-- ==== Sys2Proof/Machine/Layers.lean ====
section
/-!
DEFINITION. Layer state and its update: buckets (R105, R106, R112 to R114), the journal (R122, R123), and the UPDATE of one layer (R126 to R152).
-/

namespace Sys2Proof.Machine

open Arith

def Body.copySpans (b : Body) (p : Nat) (ss : List (Loc × Nat)) : List (Loc × List Byte) :=
  ss.map (fun s => (s.1, b.readLoc p s.1 s.2))

def Body.putSpans (b : Body) (p : Nat) (ss : List (Loc × List Byte)) : Body := ss.foldl (fun b s => b.writeLoc p s.1 s.2) b

/-! ## The journal (R122, R123, R152) -/

def setGroup (gs : List GroupState) (g : GroupState) : List GroupState := gs.map (fun x => if x.id = g.id then g else x)

/-- Place of byte `i` of the journal region. -/
def journalLoc (f : FixtureImage) (i : Nat) : Loc := { f.plan.journal with off := f.plan.journal.off + i }

/-- R122: the copy of a layer as its bytes: the spans in order, P1 and P2 of its groups, one byte of root validity for each KRON tensor
(log 84). -/
def Body.journalBytes (b : Body) (p : Nat) (f : FixtureImage) (layer : Nat) : List Byte :=
  let u := (b.part p).upd
  (journalSpans f layer).flatMap (fun s => b.readLoc p s.1 s.2)
    ++ (layerGroups f layer).flatMap (fun id =>
        let g := (u.groups.find? (fun g => decide (g.id = id))).getD ⟨id, 0, 0⟩
        leBytes g.p1 8 ++ leBytes g.p2 8)
    ++ (kronTensors f layer).map (fun id => if u.rootsValid.contains id then 1 else 0)

/-- Bytes of the journal region taken by the layers that it holds. -/
def journalUsed (f : FixtureImage) (js : List JournalEntry) : Nat := (js.map (fun j => layerBytes f j.layer)).foldl (· + ·) 0

/-- R122: before an early layer is updated it is copied into the journal region. -/
def Body.journalEntry (b : Body) (p : Nat) (f : FixtureImage) (layer : Nat) : Body :=
  let start := journalUsed f (b.part p).upd.journal
  (b.writeLoc p (journalLoc f start) (b.journalBytes p f layer)).alterPart p (fun x =>
    { x with upd := { x.upd with journal := ⟨layer, start⟩ :: x.upd.journal } })

/-- Spans take back consecutive bytes of the region from byte `i` on. -/
def Body.unjournal (b : Body) (p : Nat) (f : FixtureImage) : Nat → List (Loc × Nat) → Body
  | _, [] => b
  | i, (l, n) :: rest => (b.writeLoc p l (b.readLoc p (journalLoc f i) n)).unjournal p f (i + n) rest

/-- One layer goes back to its bits before the step (R123, R152): weights, carry, moments, factors and roots, P1 and P2, root validity. -/
def Body.undoLayer (b : Body) (p : Nat) (f : FixtureImage) (j : JournalEntry) : Body :=
  let spans := journalSpans f j.layer
  let ids := layerGroups f j.layer
  let ks := kronTensors f j.layer
  let g0 := j.start + spanBytes spans
  let word := fun (i : Nat) => leValue (b.readLoc p (journalLoc f (g0 + 8 * i)) 8)
  let groups := ids.zipIdx.map (fun (id, i) => (⟨id, word (2 * i), word (2 * i + 1)⟩ : GroupState))
  let valid := ks.zipIdx.filter (fun (_, i) => b.readLoc p (journalLoc f (g0 + 16 * ids.length + i)) 1 == [1])
  (b.unjournal p f j.start spans).alterPart p (fun x => { x with upd := { x.upd with
    groups := groups.foldl setGroup x.upd.groups,
    rootsValid := unionRising (valid.map (·.1)) (x.upd.rootsValid.filter (fun id => !ks.contains id)),
    rolledBack := wrap 32 (x.upd.rolledBack + 1) } })

/-- R123: the journal is copied back over every layer updated in the step, the newest first. -/
def Body.rollback (b : Body) (p : Nat) : Body :=
  let js := (b.part p).upd.journal
  let b := match (b.part p).fix with
    | some f => js.foldl (fun (c : Body) j => c.undoLayer p f j) b
    | none => b
  b.alterPart p (fun x => { x with upd := { x.upd with
    journal := [],
    advanced := x.upd.advanced.filter (fun a => decide (a.2 ≠ x.pass.step)) } })

/-! ## Buckets (R106, R112 to R114) -/

def bucketTensors (f : FixtureImage) (k : BucketRec) : List TensorRec := (f.tensors.drop k.first).take k.count

/-- R106: a bitmap, bit i in byte i div 8 at position i mod 8. -/
def packBits : Nat → List Bool → List Byte
  | 0, _ => []
  | n + 1, bs =>
    if bs.isEmpty then [] else
      BitVec.ofNat 8 (((bs.take 8).zipIdx.map (fun (x, i) => if x then 2 ^ i else 0)).foldl (· + ·) 0) :: packBits n (bs.drop 8)

def maskCrc (f : FixtureImage) (k : BucketRec) : Nat :=
  crc32 ((bucketTensors f k).flatMap (fun t => if t.maskMode = 0 then [] else packBits (t.mask.length + 1) t.mask))

/-- Loss-scale exponent that was in force for a step. -/
def Pass.scaleOf (x : Pass) (step : Nat) : Int :=
  if step = x.step then x.scaleExp else ((x.scaleAt.find? (fun s => s.1 = step)).map (·.2)).getD x.scaleExp

/-- R112: SCALE_EXP of a bucket is e + g. -/
def bucketHdr (f : FixtureImage) (x : Pass) (k : BucketRec) (step status : Nat) : BucketHdr :=
  ⟨k.id, step, k.elements, ofSigned 8 (x.scaleOf step + k.shift), maskCrc f k, status⟩

/-- Table 5.4: the 64 bytes of a header. -/
def hdrBytes (h : BucketHdr) : List Byte :=
  leBytes h.bucket 4 ++ leBytes h.elements 4 ++ leBytes h.step 8 ++ leBytes h.scaleExp 1 ++ leBytes 2 1 ++ leBytes 0 2
    ++ leBytes h.status 4 ++ leBytes h.maskCrc 4 ++ List.replicate 36 0

/-- R113: round16(b + v · 2^g), with its bits of Table 5.5; an element that is ∞ or NaN stays so. -/
def bucketElement (g : Int) (old v : Nat) : Nat × Nat :=
  let o := Fmt.binary16.decode old
  let x := o.add ((val32 v).scale g)
  let n := if o.isFinite then (Fmt.binary16.encode x).code else if o.isNaN then Fmt.binary16.spec.canonicalNaN else old
  (n, (if (Fmt.binary16.decode n).isFinite then 0 else 1) ||| (if o.isFinite && Fmt.binary16.overflows x then 2 else 0))

def Pass.alterBucket (x : Pass) (id : Nat) (f : Bucket → Bucket) : Pass :=
  { x with buckets := x.buckets.map (fun k => if k.id = id then f k else k) }

def Pass.bucket? (x : Pass) (id : Nat) : Option Bucket := x.buckets.find? (fun k => k.id = id)

/-- Where elements `first` to `first + n - 1` of a tensor lie in a bucket that packs the trained elements of its tensors (R105): the
bucket element they start at, and how many of them it holds. -/
def bucketRange (f : FixtureImage) (id tensor first n : Nat) : Option (Nat × Nat) :=
  match f.buckets.find? (fun k => decide (k.id = id)) with
  | none => none
  | some k =>
    let ts := bucketTensors f k
    match ts.find? (fun t => decide (t.id = tensor)) with
    | none => none
    | some t =>
      let before := ((ts.takeWhile (fun u => decide (u.id ≠ tensor))).map trainedCount).foldl (· + ·) 0
      let on := trainedList t
      some (before + ((on.take first).filter (fun x => x)).length, (((on.drop first).take n).filter (fun x => x)).length)

/-- Where element `i` of a bucket lies. -/
def elementLoc (k : BucketRec) (i : Nat) : Loc := { k.loc with off := k.loc.off + 64 + 2 * i }

/-- The bucket starts the step: every element +0, PARTIAL by its tensors' masks (R113, R114). -/
def Body.startBucket (b : Body) (p : Nat) (f : FixtureImage) (k : BucketRec) (step : Nat) : Body :=
  if ((b.part p).pass.bucket? k.id).any (fun x => x.filled = some step) then b
  else
    let partial_ := if (bucketTensors f k).any (fun t => decide (t.maskMode ≠ 0)) then 4 else 0
    (b.writeLoc p (elementLoc k 0) (List.replicate (bucketBytes k) 0)).alterPart p (fun x =>
      { x with pass := x.pass.alterBucket k.id (fun y => { y with status := partial_, filled := some step, failed := false }) })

------------------------------------------------

▶ **Task prompt**
Take every line from the data above that holds "maskCrc" and copy it out.

▶ **Output for this task**
def maskCrc (f : FixtureImage) (k : BucketRec) : Nat :=
  ⟨k.id, step, k.elements, ofSigned 8 (x.scaleOf step + k.shift), maskCrc f k, status⟩
    ++ leBytes h.status 4 ++ leBytes h.maskCrc 4 ++ List.replicate 36 0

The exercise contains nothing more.